| EXERCISE |
Transcribe, exactly as they appear, only the lines from the one holding "State := Sys2Proof.Machine.State, Fault" through the end of the entries below.

| DATA FOR THIS EXERCISE |

****************************************

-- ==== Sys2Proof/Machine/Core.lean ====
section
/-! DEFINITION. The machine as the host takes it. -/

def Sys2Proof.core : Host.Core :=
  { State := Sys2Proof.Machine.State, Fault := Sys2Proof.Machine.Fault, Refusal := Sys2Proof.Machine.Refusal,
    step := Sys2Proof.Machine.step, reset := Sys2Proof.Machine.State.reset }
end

****************************************

| RESPONSE FOR THIS EXERCISE |
  { State := Sys2Proof.Machine.State, Fault := Sys2Proof.Machine.Fault, Refusal := Sys2Proof.Machine.Refusal,
    step := Sys2Proof.Machine.step, reset := Sys2Proof.Machine.State.reset }
end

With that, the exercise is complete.